The passengers who arrived from the New York’s John. F. Kennedy International airport were pleasantly surprised to find such a state-of-the-art infrastructure in India as T3.

“When we first landed, it looked like an terminal of international standards from outside, inside it is truly Indian with the carpets and the atmosphere. It is something I could have never imagined in India,” New York resident Keith Sharma told IANS.

“It is the first time I saw such a huge terminal in India with so many areo-bridges and even walkalator in India. This truly makes me proud,” Sharma added.

Jet Airways had the distinction of being the first private carrier to bring its passengers through T3, when its flight from Kathmandu lands at 5.15 p.m., airport authorities said.
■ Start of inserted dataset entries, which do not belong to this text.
/-- The descriptor fails the checks of R162, step 6. That a `cpya` with RREP, and one whose RLEN is no multiple of its
source element, fail here is the model's choice (logs 40 and 80). -/
def CopyCmd.bad (c : CopyCmd) : Bool :=
  let xf := c.fld 32 1
  let out := c.rows * c.rlen
  c.fld 39 1 != 0 || decide (64 ≤ xf) || c.dec == 3 || c.dstk == 3 ||
  (c.flag 4 && decide (63 < c.fld 38 1)) ||
  !(decide (1 ≤ c.rows) && decide (c.rows ≤ 2 ^ 24) && decide (1 ≤ c.rlen) && decide (c.rlen ≤ 2 ^ 24)) ||
  (c.gath && c.dec != 0) || (c.trn && c.cvt == 1) || (xf != 0 && (c.atomic || c.rrep || c.dstk != 0)) ||
  (c.rrep && (c.atomic || c.dstk != 0 || c.fld 8 8 % 64 != 0 || c.rlen % 64 != 0 || c.dstr % 64 != 0)) ||
  (c.cvt == 1 && (c.rows != 1 || c.rlen % 16 != 0)) || (c.cvt == 2 && c.rlen % 2 != 0) || (c.cvt == 3 && c.rlen % 4 != 0) ||
  (c.dec == 2 && c.rlen % 2 != 0) ||
  (c.trn && (decide (3 < c.fld 35 1) || c.cvtRowB % c.esz != 0)) || (!c.trn && c.fld 35 1 != 0) ||
  (c.flag 2 && !c.flag 0) || (c.flag 3 && !c.flag 1) ||
  (c.fld 48 8 != 0 && !(c.gath || c.cvt == 1 || c.atomic)) || (!c.atomic && c.fld 34 1 != 0) ||
  (c.atomic && (c.rows != 1 || !aopOk c.ty c.aop || c.rlen % c.srcB != 0 || c.dstk != 0)) ||
  ((c.dstk == 1 || c.dstk == 2) &&
    (c.fld 8 1 / 64 != 0 || c.fld 9 1 != 0 || c.fld 12 4 != 0 || c.fld 8 1 % 64 / 8 != cidOf (coreOf c.x) / 8 ||
     out % (if c.dstk = 1 then 128 else 16) != 0 || (c.dstk == 1 && decide (64 < c.fld 10 2 + out / 128))))

/-- A range of virtual addresses that a command reaches. -/
structure CopyRange where
  va : Nat
  len : Nat
  write : Bool
  /-- named by AUX: the table of a gather, or a destination -/
  aux : Bool := false
  deriving DecidableEq, Repr

/-- The ranges that a command reads, the index list aside; `idx` is the index list of a gather, and a stream shows its
length only as it decodes. -/
def CopyCmd.sources (c : CopyCmd) (idx : List Nat) : List CopyRange :=
  if c.atomic then [{ va := c.src, len := c.rlen, write := false }]
  else if c.dec ≠ 0 then [{ va := c.src, len := 1, write := false }]
  else if c.gath then
    tab c.rows fun i => { va := (c.aux + idx.getD i 0 * c.sstr) % 2 ^ 58, len := c.srcRow, write := false, aux := true }
  else tab c.rows fun i => { va := (c.src + i * c.sstr) % 2 ^ 58, len := c.srcRow, write := false }

/-- The ranges that a command writes. -/
def CopyCmd.dests (c : CopyCmd) : List CopyRange :=
  let n := c.rlen / c.srcB
  if c.atomic then
    [{ va := c.dst, len := n * c.elemB, write := true }] ++
      (if c.aux = 0 then [] else [{ va := c.aux, len := n * c.elemB, write := true, aux := true }])
  else if c.dstk ≠ 0 then []
  else
    let (r, b) := c.outShape
    (tab r fun j => { va := (c.dst + j * c.dstr) % 2 ^ 58, len := b, write := true }) ++
      (if c.cvt = 1 then [{ va := c.aux, len := c.rlen / 16 * 4, write := true, aux := true }] else [])

/-! ## Issue (R162, R278) -/

/-- The engine's world for a command: its context and its engine must be secure (R335). -/
def State.copyWorld (s : State) (x k : Nat) : Bool :=
  (s.ctx x).world && (s.cluReg (cluOf x) 0x48080).getLsbD k

/-- `cpy` and `cpya` (R162). The tag is CSTAG as the bundle's earlier slots leave it: in the bundle whose T slot confirms or
squashes that tag the command carries none, an order that the spec leaves open (log 34). -/
def copyIssue (d a b k : Nat) (atomic : Bool) (s : State) : Res :=
  let x := s.x
  let h := s.me.hreg a
  let off := (s.me.sreg b).toNat
  let p : Piece := { off := off, len := 64 }
  let c := coreOf x
  if !h.valid then .trap cHandleInvalid 0
  else if !sramHandle (cluOf x) h p then .trap cCopyDescriptor (BitVec.ofNat 64 (h.va + off))
  else if off % 64 ≠ 0 then .trap cAlignment (BitVec.ofNat 64 off)
  else failOn (s.accessCheck x h [p] 64 false) <|
    let q := spGet {} (s.core c).cq k
    let m : CopyCmd :=
      { num := q.next, x := x, life := s.me.life, world := s.copyWorld x k,
        strSecure := s.strWorld (dieOf x / 64) s.me.stream.toNat, priv := s.me.priv, stream := s.me.stream, prio := s.me.prio,
        desc := s.pieceBytes h p, va := h.va + off, pa := h.pa off, atomic := atomic,
        tag := if s.me.tagV then some s.me.tag else none, waits := s.covers x 5 }
    let s := s.modCore c fun e => { e with cq := spPut k { q with next := q.next + 1, cmds := q.cmds ++ [m] } e.cq }
    let s := match m.tag with
      | some t => s.modInfl c s.me.stream.toNat t.toNat (· + 1)
      | none => s
    .ok (s.later 3 1 (.s d (BitVec.ofNat 64 m.num)))

/-! ## Commands in their queue -/

/-- Command `num` of queue `k` of core `c`. -/
def State.cmd (s : State) (c k num : Nat) : Option CopyCmd := (spGet {} (s.core c).cq k).cmds.find? (·.num == num)
/-- The command changed by `f`. -/
def State.modCmd (s : State) (c k num : Nat) (f : CopyCmd → CopyCmd) : State :=
  s.modCore c fun e => { e with cq := spMod {} k (fun q =>
    { q with cmds := q.cmds.map fun m => if m.num == num then f m else m }) e.cq }
/-- Its run changed by `f`. -/
def State.modRun (s : State) (c k num : Nat) (f : CopyRun → CopyRun) : State :=
  s.modCmd c k num fun m => { m with run := m.run.map f }
/-- The command stops on a fault. -/
def State.cmdFault (s : State) (c k num cause : Nat) (faddr : Word) : State :=
  s.modCmd c k num fun m => { m with run := some { m.run.getD {} with fault := some (cause, faddr) } }

/-- The page of a running command that holds a virtual address. -/
def CopyRun.page (r : CopyRun) (va : Nat) : Option Handle :=
  r.pages.find? fun h => h.va ≤ va && va < h.va + h.bytes
/-- The physical address of a virtual address in the pages of a command. -/
def CopyRun.pa (r : CopyRun) (va : Nat) : Nat :=
  match r.page va with
  | some h => h.pa (va - h.va)
  | none => 0

/-- A range cut into pieces of one aligned block of `w` bytes. -/
def cutAt (w va len : Nat) : List (Nat × Nat) :=
  if len = 0 then []
  else (List.range ((va + len - 1) / w - va / w + 1)).map fun i =>
    let lo := max va ((va / w + i) * w)
    let hi := min (va + len) ((va / w + i + 1) * w)
    (lo, hi - lo)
Earlier the authorities had pushed back the commercial operations at T3 by 14 days to provide time to all stakeholders to deal with hiccups, including setting up of airline offices, synchronising security procedures, baggage handling and a range of airport operations.

However, the Air Traffic Control (ATC) radar that helps in tracking aircraft movements crashed at the airport Wednesday evening, disrupting 50-55 flights, an official said.
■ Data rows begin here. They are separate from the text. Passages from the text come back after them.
/-- COLLECTIVE_CHUNK (R369): A ring sequencer receives a chunk, adds or forwards it, or poisons on disagreement. -/
def execCollectiveChunk (die : Nat) (n : Nat) (s : State) : Host.Outcome State Fault Refusal :=
  .next (s.chunkAt die n)

/-- SELF_DESCRIBING (R373): A self-describing packet pops its route and op lists at a router. -/
def execSelfDescribing (die : Nat) (n : Nat) (s : State) : Host.Outcome State Fault Refusal :=
  .next (s.selfdAt die n)

/-- CREDIT_GRANT (R366): A member grants chunk credit from its group reservation. -/
def execCreditGrant (die : Nat) (n : Nat) (s : State) : Host.Outcome State Fault Refusal :=
  .next (s.creditAt die n)

/-- COLL_TOKEN_PASS (R371): The collective's completion token passes a member, which completes on the second pass. -/
def execCollTokenPass (die : Nat) (g : Nat) (s : State) : Host.Outcome State Fault Refusal :=
  .next (s.tokenStep die g)

/-- NAK (R360): A NAK delivers a cause to the request's issuer. -/
def execNak (die : Nat) (n : Nat) (s : State) : Host.Outcome State Fault Refusal :=
  .next (s.nakAt die n)

end Sys2Proof.Machine
end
The ATC was conducting a trial run for a new software platform on which the entire applications of the radar system works. The scheduled trial run was on the new Auto-Trac-III software, which faced similar glitches on July 24.

“A trial run of the new software platform was going on, when at around 5.45 p.m. the screens went blank and the system crashed. Immediately all operations were shifted to the older Auto-Track-II system,” an ATC official who did not wish to be named told IANS.

According to ATC sources 50-55 flights were affected, as a backlog of flights had built up which were either waiting to depart or land.

On July 14, the first commercial flight of Air India from New York arrived at T3 with 200 passengers. This was part of nine test flights to and from the terminal July 14-15 which also included the largest passenger aircraft Airbus A-380 arriving at T3.

The sixth largest passenger terminal in the world — inaugurated by Prime Minister Manmohan Singh on July 3 — was built in a record 37 months at the cost of nearly $3 billion and has some of the most modern amenities in the world.

Among these are:

* 63 elevators, 35 escalators and 92 automatic walkways

* 168 check-in counters and 95 immigration desks

* One pier each for international and domestic operations spanning 1.2 km from one end to other

* Over 20,000 sq meters of retail area, including a large food court

* Capacity to handle 12,800 bags per hour, with 6.4 km of conveyor belts

* Multi-layer parking facility that can accommodate 4,300 cars

* Exotic plants, material imported from Thailand, Mexico, Bahrain.